Market Forces

Sometimes, no matter how analytical you may be, insight comes in flashes.

For months now I’ve been ignoring a simple, valuable lesson for a beginning author: pay attention to your markets.  I’d always considered this a unidirectional instruction.  It meant, simply, that it was foolish to submit a piece to a market that wasn’t willing to publish that work.

It’s more than that, and I believe that realization is going to help me immeasurably.  As such, I want to share my bit of insight with anyone who might not have encountered it yet.  As one would expect from a simple flash of insight, that means this is going to be fairly straightforward.

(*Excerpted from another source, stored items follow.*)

/-! ## The call and the pages -/

/-- RXD_CODE_ARRIVAL (R87, R88, R91, R94): a code is discarded unless the Call Unit listens; one that makes no match and
does not fill the window joins it; one that completes the answerback of an opening call counts the attempt, in the item
and in the counter of the call, and begins the item's first line, or its resume notice where the item was INTERRUPTED
and the notice is not empty (R63, R23). The 24th code without a match counts the attempt and ends the item WRONG_STATION
in an opening call, and UNCONFIRMED in a closing check, where a match ends it DONE; the channel, for which nothing else
waits, is then in HANG. A match is made when the newest codes of the window are the expected answerback, code for code.
Where a relay or a stop-key edge waits for a boundary at a match of an opening call, the attempt is counted, the item is
handed back INTERRUPTED at its offset, whatever its first line holds (R95), and the relay takes the channel or the
channel enters HELD: that this comes in the event of the match, before a signoff of an empty line begins, is the model's
choice (notes/assumptions/58.md, 64.md). That the counter keeps its value after a match or a full window, until the next
call phase, is the model's reading (notes/assumptions/45.md). -/
def Obligations.RxdArrivalJoinsOrMatches : Prop :=
  (∀ window answer : List Byte, answerbackMatches window answer = true ↔ ∃ older, window = older ++ answer)
  ∧ ∀ (c : Chan) (code : Byte) (bus : Bus) (s : State), s.power = true → bus.prompt = [] → bus.writes = [] → s.Calm →
    ((s.chan c).call.condition ≠ .listen → exec (.rxdCodeArrival c code bus) s = .next s)
    ∧ (∀ item, (s.chan c).call.condition = .listen → s.telexOn c = some item →
      answerbackMatches ((s.chan c).call.window ++ [code]) item.answerback = false →
      (s.chan c).call.window.length + 1 < 24 →
      exec (.rxdCodeArrival c code bus) s = .next (s.setChan c (fun ch =>
        { ch with call := { ch.call with window := ch.call.window ++ [code] } })))
    ∧ (∀ item first more, s.Undisturbed c → (s.chan c).call.condition = .listen → (s.chan c).state = .calling →
      s.telexOn c = some item → (s.chan c).call.mode = some .opening → (s.chan c).call.resumed = some true →
      answerbackMatches ((s.chan c).call.window ++ [code]) item.answerback = true →
      (s.chan c).item.resume = first :: more →
      ∃ t i, exec (.rxdCodeArrival c code bus) s = .next t ∧ (t.chan c).state = .sending
        ∧ (t.chan c).segment = some .resumeNotice ∧ (t.chan c).tx = some { kind := .notice, code := first }
        ∧ (t.chan c).rest = more ∧ (t.chan c).textPosition = item.offset
        ∧ (t.chan c).fetch = (s.chan c).fetch ∧ (t.chan c).call.condition = .standby
        ∧ (t.chan c).call.timer = none ∧ (t.chan c).call.window = []
        ∧ (t.chan c).call.attempts = (s.chan c).call.attempts + 1
        ∧ t.telexAt item.slot = some i ∧ i.state = .onAir
        ∧ i.attempts = (if item.attempts < 255 then item.attempts + 1 else item.attempts)
        ∧ t.rack = s.rack ∧ (∀ d, d ≠ c → t.chan d = s.chan d))
    ∧ (∀ item rd first more final, s.Undisturbed c → (s.chan c).call.condition = .listen →
      (s.chan c).state = .calling → s.telexOn c = some item → (s.chan c).call.mode = some .opening →
      (s.chan c).call.resumed = some false ∨ (s.chan c).item.resume = [] →
      answerbackMatches ((s.chan c).call.window ++ [code]) item.answerback = true →
      (s.chan c).fetch.reading = some rd → rd.condition = .settled final → rd.line = first :: more →
      ∃ t i, exec (.rxdCodeArrival c code bus) s = .next t ∧ (t.chan c).state = .sending
        ∧ (t.chan c).segment = some .text ∧ (t.chan c).tx = some { kind := .text, code := first }
        ∧ (t.chan c).rest = more ∧ (t.chan c).call.condition = .standby ∧ (t.chan c).call.timer = none
        ∧ (t.chan c).call.window = [] ∧ (t.chan c).call.attempts = (s.chan c).call.attempts + 1
        ∧ t.telexAt item.slot = some i ∧ i.state = .onAir
        ∧ i.attempts = (if item.attempts < 255 then item.attempts + 1 else item.attempts)
        ∧ (∀ d, d ≠ c → t.chan d = s.chan d))
    ∧ (∀ item, (s.chan c).call.condition = .listen → (s.chan c).state = .calling → s.telexOn c = some item →
      (s.chan c).call.mode = some .opening → (s.chan c).decided = none → (s.chan c).fixed = none →
      (s.chan c).offWaits = false →
      answerbackMatches ((s.chan c).call.window ++ [code]) item.answerback = true →
      (∀ e, (s.chan c).stopAtBoundary = false → s.pendingRelay c = some e →
        ∃ t, exec (.rxdCodeArrival c code bus) s = .next t ∧ t.RelayOnAir c e ∧ s.HandedBackCounted t c item)
      ∧ ((s.chan c).stopAtBoundary = true → s.pendingRelay c = none → (s.chan c).pendingHold = none →
        (s.chan c).pendingRetune = none → (s.chan c).follower = none →
        ∃ t, exec (.rxdCodeArrival c code bus) s = .next t ∧ t.HeldByStopKey c ∧ s.HandedBackCounted t c item))
    ∧ (∀ item, (s.chan c).call.condition = .listen → s.NothingBehind c item → (s.chan c).item.hang ≠ 0 →
      let hangs (result : Result) (attempts count : Nat) : Prop :=
        ∃ t, exec (.rxdCodeArrival c code bus) s = .next t
          ∧ (t.chan c).state = .hang ∧ (t.chan c).hang = some (s.chan c).item.hang ∧ (t.chan c).onAir = none
          ∧ (t.chan c).tx = some { kind := .idle, code := (s.chan c).item.idle }
          ∧ (t.chan c).call.condition = .standby ∧ (t.chan c).call.timer = none ∧ (t.chan c).call.window = []
          ∧ (t.chan c).call.attempts = count ∧ t.telex = s.telex.filter (fun x => x.slot != item.slot)
          ∧ t.rack.backlog = s.rack.backlog
              ++ [s.takenAnswer item.slot result (.telex item.sent item.offset item.cuts attempts) true]
          ∧ (∀ d, d ≠ c → t.chan d = s.chan d)
      let full : Prop := answerbackMatches ((s.chan c).call.window ++ [code]) item.answerback = false
        ∧ 24 ≤ (s.chan c).call.window.length + 1
      ((s.chan c).state = .calling → (s.chan c).call.mode = some .opening → full → hangs .wrongStation
          (if item.attempts < 255 then item.attempts + 1 else item.attempts) ((s.chan c).call.attempts + 1))
      ∧ ((s.chan c).state = .closing → (s.chan c).call.mode = some .closing →
        (full → hangs .unconfirmed item.attempts (s.chan c).call.attempts)
        ∧ (answerbackMatches ((s.chan c).call.window ++ [code]) item.answerback = true →
          hangs .done item.attempts (s.chan c).call.attempts)))

/-- ANSWERBACK_TIMEOUT and CLOSING_CHECK_TIMEOUT (R89, R90, R94). With attempts left, nothing preempting, and the need
of the start test without U fitting in A or the channel unbounded, the next attempt begins with the call code; with a
need that does not fit, the item goes back to its queue INTERRUPTED, its cuts as they were and its first-line reading
kept, and the channel, where the pick tries the item again and does not find it to fit, is in HANG. With an urgent or a
due bulletin present as a preemption source it goes back in the same way, whatever its need, and the pick that follows
takes the source at once. At the call attempts setting the item ends NO_CONTACT, and a closing check ends UNCONFIRMED;
the channel, for which nothing else waits, is in HANG. Where a relay or a stop-key edge waits for a boundary and a
further attempt begins, that attempt is abandoned uncounted, the item is INTERRUPTED with the attempt that timed out
counted, and the relay takes the channel or the channel enters HELD (R95): that this comes in the event of the timeout is
the model's choice (notes/assumptions/58.md). That the counter of a call stays at its count after NO_CONTACT is the
model's reading (notes/assumptions/45.md). -/
def Obligations.AnswerbackTimeoutsRetryOrEnd : Prop :=
  (∀ (c : Chan) (item : TelexItem) (bus : Bus) (s : State), s.power = true → bus.prompt = [] → bus.writes = [] →
    s.Calm → s.NothingBehind c item → (s.chan c).call.condition = .listen → (s.chan c).call.timer = some 0 →
    (s.chan c).item.hang ≠ 0 →
    (∀ code more rd final need, (s.chan c).state = .calling → (s.chan c).call.mode = some .opening →
      (s.chan c).call.attempts + 1 < s.store.working.callAttempts → s.trafficSource c = false →
      item.callCode = code :: more → (s.chan c).fetch.reading = some rd → rd.slot = item.slot →
      rd.condition = .settled final →
      need = startNeed s.store.working c true item (decide ((s.chan c).call.resumed = some true)) rd.line.length final →
      ((∀ a, s.available c = some a → (need : Int) ≤ a) →
        ∃ t i, exec (.answerbackTimeout c bus) s = .next t ∧ (t.chan c).state = .calling
          ∧ (t.chan c).call.condition = .transmit ∧ (t.chan c).call.window = [] ∧ (t.chan c).call.timer = none
          ∧ (t.chan c).call.attempts = (s.chan c).call.attempts + 1
          ∧ (t.chan c).tx = some { kind := .call, code := code }
          ∧ (t.chan c).rest = more ++ [(s.chan c).item.request]
          ∧ t.telexAt item.slot = some i
          ∧ i.attempts = (if item.attempts < 255 then item.attempts + 1 else item.attempts)
          ∧ t.rack.backlog = s.rack.backlog ∧ (∀ d, d ≠ c → t.chan d = s.chan d))
      ∧ (∀ a, s.available c = some a → a < (need : Int) → s.store.setup = false →
        ∃ t i, exec (.answerbackTimeout c bus) s = .next t ∧ (t.chan c).state = .hang
          ∧ (t.chan c).hang = some (s.chan c).item.hang ∧ (t.chan c).onAir = none
          ∧ (t.chan c).call.condition = .standby ∧ (t.chan c).call.attempts = 0
          ∧ (t.chan c).fetch.reading = some rd
          ∧ (t.chan c).tx = some { kind := .idle, code := (s.chan c).item.idle }
          ∧ t.telexAt item.slot = some i ∧ i.state = .interrupted ∧ i.cuts = item.cuts ∧ i.offset = item.offset
          ∧ i.attempts = (if item.attempts < 255 then item.attempts + 1 else item.attempts)
          ∧ t.rack.backlog = s.rack.backlog ∧ (∀ d, d ≠ c → t.chan d = s.chan d)))
    ∧ ((s.chan c).state = .calling → (s.chan c).call.mode = some .opening →
      s.store.working.callAttempts ≤ (s.chan c).call.attempts + 1 →
      ∃ t a, exec (.answerbackTimeout c bus) s = .next t ∧ (t.chan c).state = .hang
        ∧ (t.chan c).call.condition = .standby ∧ (t.chan c).call.attempts = (s.chan c).call.attempts + 1
        ∧ (t.chan c).hang = some (s.chan c).item.hang
        ∧ t.telex = s.telex.filter (fun x => x.slot != item.slot)
        ∧ t.rack.backlog = s.rack.backlog ++ [a] ∧ a.slot = item.slot ∧ a.result = .noContact ∧ a.walk = true
        ∧ (∀ d, d ≠ c → t.chan d = s.chan d))
    ∧ ((s.chan c).state = .closing → (s.chan c).call.mode = some .closing →
      ∃ t, exec (.closingCheckTimeout c bus) s = .next t ∧ (t.chan c).state = .hang
        ∧ (t.chan c).call.condition = .standby ∧ (t.chan c).tx = some { kind := .idle, code := (s.chan c).item.idle }
        ∧ t.telex = s.telex.filter (fun x => x.slot != item.slot)
        ∧ t.rack.backlog = s.rack.backlog ++ [s.takenAnswer item.slot .unconfirmed item.progress true]
        ∧ (∀ d, d ≠ c → t.chan d = s.chan d)))
  ∧ (∀ (c : Chan) (item : TelexItem) (rd : Reading) (final : Bool) (need : Nat) (bus : Bus) (s : State),
    s.power = true → bus.prompt = [] → bus.writes = [] → s.Calm → s.telexOn c = some item →
    (s.chan c).state = .calling → (s.chan c).call.mode = some .opening → (s.chan c).call.condition = .listen →
    (s.chan c).call.timer = some 0 → (s.chan c).call.attempts + 1 < s.store.working.callAttempts →
    s.trafficSource c = false → item.state = .calling → (s.chan c).segment = none → (s.chan c).decided = none →
    (s.chan c).fixed = none → (s.chan c).offWaits = false → (s.chan c).fetch.reading = some rd → rd.condition = .settled final →
    need = startNeed s.store.working c true item (decide ((s.chan c).call.resumed = some true)) rd.line.length final →
    (∀ a, s.available c = some a → (need : Int) ≤ a) →
    (∀ e, (s.chan c).stopAtBoundary = false → s.pendingRelay c = some e →
      ∃ t, exec (.answerbackTimeout c bus) s = .next t ∧ t.RelayOnAir c e ∧ s.HandedBackCounted t c item
        ∧ (t.chan c).call.attempts = 0)
    ∧ ((s.chan c).stopAtBoundary = true → s.pendingRelay c = none → (s.chan c).pendingHold = none →
      (s.chan c).pendingRetune = none → (s.chan c).follower = none →
      ∃ t, exec (.answerbackTimeout c bus) s = .next t ∧ t.HeldByStopKey c ∧ s.HandedBackCounted t c item
        ∧ (t.chan c).call.attempts = 0))
  ∧ ∀ (c : Chan) (item : TelexItem) (bus : Bus) (s : State), s.power = true → bus.prompt = [] → bus.writes = [] →
    s.Calm → s.Undisturbed c → (s.chan c).pendingHold = none → (s.chan c).pendingRetune = none →
    (s.chan c).follower = none → s.store.setup = false → s.telexOn c = some item → (s.chan c).state = .calling →
    (s.chan c).call.mode = some .opening → (s.chan c).call.condition = .listen → (s.chan c).call.timer = some 0 →
    (s.chan c).call.attempts + 1 < s.store.working.callAttempts →
    let source (kind : ItemKind) (slot repetition page : Nat) : Prop :=
      ∃ t i, exec (.answerbackTimeout c bus) s = .next t ∧ (t.chan c).state = .sending ∧ (t.chan c).segment = none
        ∧ (t.chan c).onAir = some { kind := kind, slot := slot, repetition := repetition, resumed := false }
        ∧ (t.chan c).tx = some { kind := .idle, code := s.store.working.idle } ∧ (t.chan c).lead = none
        ∧ (t.chan c).fetch.body = some { pages := [], request := some page, walked := 0, failed := false }
        ∧ (t.chan c).call.condition = .standby ∧ (t.chan c).call.attempts = 0
        ∧ t.telexAt item.slot = some i ∧ i.state = .interrupted ∧ i.cuts = item.cuts ∧ i.offset = item.offset
        ∧ i.attempts = (if item.attempts < 255 then item.attempts + 1 else item.attempts)
        ∧ t.rack = s.rack ∧ (∀ d, d ≠ c → t.chan d = s.chan d)
        ∧ (kind = .urgent → ∃ x, t.prioAt slot = some x ∧ x.out.get c = .onAir)
        ∧ (kind = .bulletin → ∃ x, t.entryAt slot = some x ∧ x.out.get c = .onAir)
    (∀ e, s.waitingUrgent c = some e → source .urgent e.slot 0 e.firstPage)
    ∧ (∀ e, s.waitingUrgent c = none → s.dueEntry c = some e → source .bulletin e.slot (e.done + 1) e.firstPage)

I used to write a political blog, trying to explore and explain concepts which often get lost in the daily scrum of politics.  I specifically attempted to avoid any discussion of hot-button topics.  This increased the likelihood people would approach the posts with thought rather than the instinctive defensive or aggressive reactions associated with current events.  I moved away from the blog because I wasn’t receiving much feedback, and because I was engaging in similar discussions and debates on a popular message board.

I used to write book reviews for a website that is on indefinite hiatus.  My specialty was in older horror books, titles that had gone ignored over time or simply lacked contemporary buzz.

I used to post regularly to the aforementioned popular message board, and another one which attracted a smaller but very friendly subset of the original board’s visitors.

I post very irregularly to Facebook.  And whereas I take a lot of pride in being allowed to contribute here, I am often left wondering what happened to the dozens of topical ideas I had when I started.  Part of it is approaching the posts late… getting them done on the day of post instead of beforehand, as was my wont.   More than that, though, is the tendency to get lost on the way to my point and the feeling of frustration that arises afterward.  I can’t count the number of times I’ve gone and eradicated dozens of paragraphs of a post, only to start with a new topic.  Probably about as many times as I’ve written on Facebook only to eradicate it before sending.

It finally occurred to me why: I’ve been ignoring my markets.  Facebook, for me, is problematic.  There are many opinions with which I don’t want to spam all of my friends and associates.  This is especially apparent when I get spammed.  Seeing people I like and respect publicly displaying what I deem incoherence diminishes my respect for them despite my certain knowledge of their intellect.  I have no desire to see myself similiarly disparaged in their eyes, particularly when things like potential future sales might be involved.  The result is that I rarely go to Facebook.  It’s not like a message board, where I can post on a topic and only the people interested in that topic are going to see it. 

Similarly, my desire to plug certain older authors, or to vent some of the frustration I feel about sociopolitical issues, is inappropriate for here.  But lacking those other sources of expression has caused me to commingle the thoughts there with what I believe would be good posts here, to no good effect.

I’ve always considered the valuable part of being attentive to markets as knowing what places will pay – in coin, in attention or in respect – for your work.  Almost as worthwhile is the ability to express yourself in the ways you need so as to prevent discord from seeping into your thoughts and words.   Markets aren’t simply external places to garner compensation, they’re also internal places where a person can best direct their efforts.

I’m starting up the blog again, and I’m going to be hunting down a message board in what little spare time I can scrounge.  I expect this will help refocus my attentions when I’m here.  If this has no positive effect I’m certain I will be apologizing for this post and retracting the sentiment behind it.  I sincerely doubt I will be making any apology.